▸ INFORMATION SHOWN
-- ==== Sys2Proof/Laws/Accesses.lean ====
section
/-! SUPPORT. A load gives a value that a read may give, a store stores, and admission in the words of Safety. -/

namespace Sys2Proof.Machine

theorem admits_iff_admitted {s : State} {kind : AccessKind} {a n : Nat} :
    s.params.admits kind a n = true ↔ s.admitted kind a n := by
  rw [Params.admits_iff]
  unfold State.admitted
  cases kind <;> simp [Region.holds, Region.permits, and_assoc]

theorem toNat_wordOfBytes_cons (b : Byte) (bs : List Byte) (h : (wordOfBytes bs).toNat < 2 ^ 56) :
    (wordOfBytes (b :: bs)).toNat = (wordOfBytes bs).toNat * 256 + b.toNat := by
  have e : (wordOfBytes bs <<< 8).toNat = (wordOfBytes bs).toNat * 256 := by
    rw [BitVec.toNat_shiftLeft, Nat.shiftLeft_eq]
    exact Nat.mod_eq_of_lt (by omega)
  have e2 : (b.setWidth 64).toNat = b.toNat := BitVec.toNat_setWidth_of_le (by decide)
  have := Nat.shiftLeft_add_eq_or_of_lt b.isLt (wordOfBytes bs).toNat
  rw [Nat.shiftLeft_eq, show 2 ^ 8 = 256 from rfl] at this
  rw [wordOfBytes, BitVec.toNat_or, e, e2]
  omega

theorem toNat_wordOfBytes_lt (bs : List Byte) (h : bs.length ≤ 8) : (wordOfBytes bs).toNat < 2 ^ (8 * bs.length) := by
  induction bs with
  | nil => simp [wordOfBytes]
  | cons b bs ih =>
    simp only [List.length_cons] at h ⊢
    have ih := ih (by omega)
    have : 2 ^ (8 * bs.length) ≤ 2 ^ 56 := Nat.pow_le_pow_right (by decide) (by omega)
    have e : 2 ^ (8 * (bs.length + 1)) = 2 ^ (8 * bs.length) * 256 := by rw [Nat.mul_add, pow_add]; rfl
    rw [toNat_wordOfBytes_cons b bs (by omega), e]
    have := b.isLt
    omega

theorem byte_wordOfBytes (bs : List Byte) (h : bs.length ≤ 8) {k : Nat} (hk : k < bs.length) :
    some ((wordOfBytes bs).extractLsb' (8 * k) 8) = bs[k]? := by
  induction bs generalizing k with
  | nil => simp at hk
  | cons b bs ih =>
    simp only [List.length_cons] at h hk
    cases k with
    | zero =>
      simp only [wordOfBytes, List.getElem?_cons_zero, Option.some.injEq]
      apply BitVec.eq_of_getLsbD_eq
      intro j hj
      simp
      grind
    | succ k =>
      rw [List.getElem?_cons_succ, ← ih (by omega) (by omega : k < bs.length)]
      congr 1
      apply BitVec.eq_of_getLsbD_eq
      intro j hj
      have h1 : 8 * (k + 1) + j < 64 := by omega
      have h2 : ¬ 8 * (k + 1) + j < 8 := by omega
      have h3 : 8 * (k + 1) + j - 8 = 8 * k + j := by omega
      simp [wordOfBytes, hj, h1, h2, h3, BitVec.getLsbD_of_ge b _ (by omega : 8 ≤ 8 * (k + 1) + j)]
      rw [BitVec.getLsbD_eq_getElem]

/-- What a load gives (R82, R93). -/
theorem reads_load (s : State) (a : Nat) {n : Nat} (hn : n ≤ 8) : s.reads a n (s.load a n) := by
  have hl : (s.readBytes a n).length = n := by simp [State.readBytes]
  unfold State.reads State.load assemble bytePlace
  cases s.params.endian
  · refine ⟨by simpa [hl] using toNat_wordOfBytes_lt (s.readBytes a n) (by omega), fun k hk b hb => ?_⟩
    have := byte_wordOfBytes (s.readBytes a n) (by omega) (by omega : k < _)
    simpa [State.readBytes, hk, hb] using this
  · refine ⟨by simpa [hl] using toNat_wordOfBytes_lt (s.readBytes a n).reverse (by simp; omega), fun k hk b hb => ?_⟩
    have := byte_wordOfBytes (s.readBytes a n).reverse (by simp; omega) (by simp; omega : k < _)
    rw [List.getElem?_reverse (by omega), hl] at this
    simpa [State.readBytes, (by omega : n - 1 - k < n), hb] using this

/-- What a store leaves (R82, R83). -/
theorem stored_store (s : State) (a n : Nat) (v : Word) : s.stored (s.store a n v) a n v := by
  refine ⟨fun k hk => ?_, fun x hx => ?_⟩
  · rw [State.store_mem]
    unfold bytePlace disassemble
    cases s.params.endian <;> dsimp only
    · rw [Memory.read_writeBytes_inside _ _ _ (by simpa using hk)]
      simp [hk, byteOfWord]
    · rw [Memory.read_writeBytes_inside _ _ _ (by simp; omega), List.getElem?_reverse (by simp; omega)]
      simp [byteOfWord, (by omega : n - 1 - (n - 1 - k) = k), hk]
  · rw [State.store_mem]
    exact Memory.read_writeBytes_outside _ _ (by simpa using hx)

end Sys2Proof.Machine
end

▸ GOAL OF THE EXERCISE
Please write the full listing out again, exactly.

▸ EXPECTED OUTPUT
-- ==== Sys2Proof/Laws/Accesses.lean ====
section
/-! SUPPORT. A load gives a value that a read may give, a store stores, and admission in the words of Safety. -/

namespace Sys2Proof.Machine

theorem admits_iff_admitted {s : State} {kind : AccessKind} {a n : Nat} :
    s.params.admits kind a n = true ↔ s.admitted kind a n := by
  rw [Params.admits_iff]
  unfold State.admitted
  cases kind <;> simp [Region.holds, Region.permits, and_assoc]

theorem toNat_wordOfBytes_cons (b : Byte) (bs : List Byte) (h : (wordOfBytes bs).toNat < 2 ^ 56) :
    (wordOfBytes (b :: bs)).toNat = (wordOfBytes bs).toNat * 256 + b.toNat := by
  have e : (wordOfBytes bs <<< 8).toNat = (wordOfBytes bs).toNat * 256 := by
    rw [BitVec.toNat_shiftLeft, Nat.shiftLeft_eq]
    exact Nat.mod_eq_of_lt (by omega)
  have e2 : (b.setWidth 64).toNat = b.toNat := BitVec.toNat_setWidth_of_le (by decide)
  have := Nat.shiftLeft_add_eq_or_of_lt b.isLt (wordOfBytes bs).toNat
  rw [Nat.shiftLeft_eq, show 2 ^ 8 = 256 from rfl] at this
  rw [wordOfBytes, BitVec.toNat_or, e, e2]
  omega

theorem toNat_wordOfBytes_lt (bs : List Byte) (h : bs.length ≤ 8) : (wordOfBytes bs).toNat < 2 ^ (8 * bs.length) := by
  induction bs with
  | nil => simp [wordOfBytes]
  | cons b bs ih =>
    simp only [List.length_cons] at h ⊢
    have ih := ih (by omega)
    have : 2 ^ (8 * bs.length) ≤ 2 ^ 56 := Nat.pow_le_pow_right (by decide) (by omega)
    have e : 2 ^ (8 * (bs.length + 1)) = 2 ^ (8 * bs.length) * 256 := by rw [Nat.mul_add, pow_add]; rfl
    rw [toNat_wordOfBytes_cons b bs (by omega), e]
    have := b.isLt
    omega

theorem byte_wordOfBytes (bs : List Byte) (h : bs.length ≤ 8) {k : Nat} (hk : k < bs.length) :
    some ((wordOfBytes bs).extractLsb' (8 * k) 8) = bs[k]? := by
  induction bs generalizing k with
  | nil => simp at hk
  | cons b bs ih =>
    simp only [List.length_cons] at h hk
    cases k with
    | zero =>
      simp only [wordOfBytes, List.getElem?_cons_zero, Option.some.injEq]
      apply BitVec.eq_of_getLsbD_eq
      intro j hj
      simp
      grind
    | succ k =>
      rw [List.getElem?_cons_succ, ← ih (by omega) (by omega : k < bs.length)]
      congr 1
      apply BitVec.eq_of_getLsbD_eq
      intro j hj
      have h1 : 8 * (k + 1) + j < 64 := by omega
      have h2 : ¬ 8 * (k + 1) + j < 8 := by omega
      have h3 : 8 * (k + 1) + j - 8 = 8 * k + j := by omega
      simp [wordOfBytes, hj, h1, h2, h3, BitVec.getLsbD_of_ge b _ (by omega : 8 ≤ 8 * (k + 1) + j)]
      rw [BitVec.getLsbD_eq_getElem]

/-- What a load gives (R82, R93). -/
theorem reads_load (s : State) (a : Nat) {n : Nat} (hn : n ≤ 8) : s.reads a n (s.load a n) := by
  have hl : (s.readBytes a n).length = n := by simp [State.readBytes]
  unfold State.reads State.load assemble bytePlace
  cases s.params.endian
  · refine ⟨by simpa [hl] using toNat_wordOfBytes_lt (s.readBytes a n) (by omega), fun k hk b hb => ?_⟩
    have := byte_wordOfBytes (s.readBytes a n) (by omega) (by omega : k < _)
    simpa [State.readBytes, hk, hb] using this
  · refine ⟨by simpa [hl] using toNat_wordOfBytes_lt (s.readBytes a n).reverse (by simp; omega), fun k hk b hb => ?_⟩
    have := byte_wordOfBytes (s.readBytes a n).reverse (by simp; omega) (by simp; omega : k < _)
    rw [List.getElem?_reverse (by omega), hl] at this
    simpa [State.readBytes, (by omega : n - 1 - k < n), hb] using this

/-- What a store leaves (R82, R83). -/
theorem stored_store (s : State) (a n : Nat) (v : Word) : s.stored (s.store a n v) a n v := by
  refine ⟨fun k hk => ?_, fun x hx => ?_⟩
  · rw [State.store_mem]
    unfold bytePlace disassemble
    cases s.params.endian <;> dsimp only
    · rw [Memory.read_writeBytes_inside _ _ _ (by simpa using hk)]
      simp [hk, byteOfWord]
    · rw [Memory.read_writeBytes_inside _ _ _ (by simp; omega), List.getElem?_reverse (by simp; omega)]
      simp [byteOfWord, (by omega : n - 1 - (n - 1 - k) = k), hk]
  · rw [State.store_mem]
    exact Memory.read_writeBytes_outside _ _ (by simpa using hx)

end Sys2Proof.Machine
end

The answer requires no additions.